Return each line of the entries that mentions the word "shiftBy".

─── PROVIDED RECORDS

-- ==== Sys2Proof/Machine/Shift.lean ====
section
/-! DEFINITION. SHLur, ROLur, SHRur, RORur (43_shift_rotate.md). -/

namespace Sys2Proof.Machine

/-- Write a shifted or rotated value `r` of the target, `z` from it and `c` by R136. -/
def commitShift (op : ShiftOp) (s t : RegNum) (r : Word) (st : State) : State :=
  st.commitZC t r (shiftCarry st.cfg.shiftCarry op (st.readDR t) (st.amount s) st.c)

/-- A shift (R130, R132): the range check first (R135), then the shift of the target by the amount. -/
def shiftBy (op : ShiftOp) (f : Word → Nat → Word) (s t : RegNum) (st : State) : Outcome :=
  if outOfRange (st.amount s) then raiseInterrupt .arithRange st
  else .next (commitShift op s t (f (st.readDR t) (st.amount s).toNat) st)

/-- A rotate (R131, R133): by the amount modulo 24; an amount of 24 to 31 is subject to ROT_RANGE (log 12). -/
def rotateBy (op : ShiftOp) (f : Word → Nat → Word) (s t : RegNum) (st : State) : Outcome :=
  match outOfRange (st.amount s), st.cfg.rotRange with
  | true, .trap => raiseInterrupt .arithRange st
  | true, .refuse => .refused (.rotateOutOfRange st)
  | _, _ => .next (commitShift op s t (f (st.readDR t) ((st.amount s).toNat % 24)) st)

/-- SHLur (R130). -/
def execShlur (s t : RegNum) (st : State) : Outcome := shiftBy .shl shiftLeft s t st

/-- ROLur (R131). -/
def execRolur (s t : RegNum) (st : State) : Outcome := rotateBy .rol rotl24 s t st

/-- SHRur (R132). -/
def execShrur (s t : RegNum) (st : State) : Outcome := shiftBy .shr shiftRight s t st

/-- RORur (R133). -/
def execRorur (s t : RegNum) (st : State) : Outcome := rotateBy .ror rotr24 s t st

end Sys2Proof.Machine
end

──────

__FINAL ANSWER__
def shiftBy (op : ShiftOp) (f : Word → Nat → Word) (s t : RegNum) (st : State) : Outcome :=
def execShlur (s t : RegNum) (st : State) : Outcome := shiftBy .shl shiftLeft s t st
def execShrur (s t : RegNum) (st : State) : Outcome := shiftBy .shr shiftRight s t st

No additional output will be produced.